# Task requirements
From the data below, return the exact lines starting at the line containing "else .next (s.raiseError .invalidArgument 0)" and ending at the line containing "def execGet (c", both included, and nothing else.

☆ ☆ ☆

-- ==== Sys2Proof/Machine/BufferOps.lean ====
section
/-! DEFINITION. The buffer commands SET and GET (40_buffer_ops.md R71, R74). -/

namespace Sys2Proof.Machine

/-- SET's read-modify-write of channel `c`: two bytes, the neighbour's nibble kept from the packed byte
(40_buffer_ops.md R71, R78). -/
def storeChannel (s : State) (c : Nat) (v : Gray) : Except Fault State :=
  let base := baseIndex c
  if c % 2 = 0 then do
    let s₁ ← memWrite s base (evenByte v)
    let t ← memRead s₁ (base + 1)
    memWrite s₁ (base + 1) (evenShared t v)
  else do
    let t ← memRead s base
    let s₁ ← memWrite s base (oddShared t v)
    memWrite s₁ (base + 1) (oddByte v)

/-- GET's assembly of channel `c` from the same two bytes (40_buffer_ops.md R74). -/
def loadChannel (s : State) (c : Nat) : Except Fault Gray := do
  let base := baseIndex c
  let b₀ ← memRead s base
  let b₁ ← memRead s (base + 1)
  if c % 2 = 0 then pure (evenValue b₀ b₁) else pure (oddValue b₀ b₁)

/-- SET `c, v` (40_buffer_ops.md R71). -/
def execSet (c v : Half) (s : State) : Host.Outcome State Fault Refusal :=
  whenReady s .commandWhileUninitialized <|
    if validChannel s.devices c then
      toOutcome (do
        let s₁ ← storeChannel s c.toNat (clamp v)
        pure (s₁.answerOk 0))
    else .next (s.raiseError .invalidArgument 0)

/-- GET `c` (40_buffer_ops.md R74): an invalid channel answers the sentinel together with the status (decision D10,
90_conflicts.md C5). -/
def execGet (c : Half) (s : State) : Host.Outcome State Fault Refusal :=
  whenReady s .commandWhileUninitialized <|
    if validChannel s.devices c then
      toOutcome (do
        let v ← loadChannel s c.toNat
        pure (s.answerOk (grayData v)))
    else .next (s.raiseError .invalidArgument Config.sentinel)

end Sys2Proof.Machine
end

☆ ☆ ☆

# Exercise result
    else .next (s.raiseError .invalidArgument 0)

/-- GET `c` (40_buffer_ops.md R74): an invalid channel answers the sentinel together with the status (decision D10,
90_conflicts.md C5). -/
def execGet (c : Half) (s : State) : Host.Outcome State Fault Refusal :=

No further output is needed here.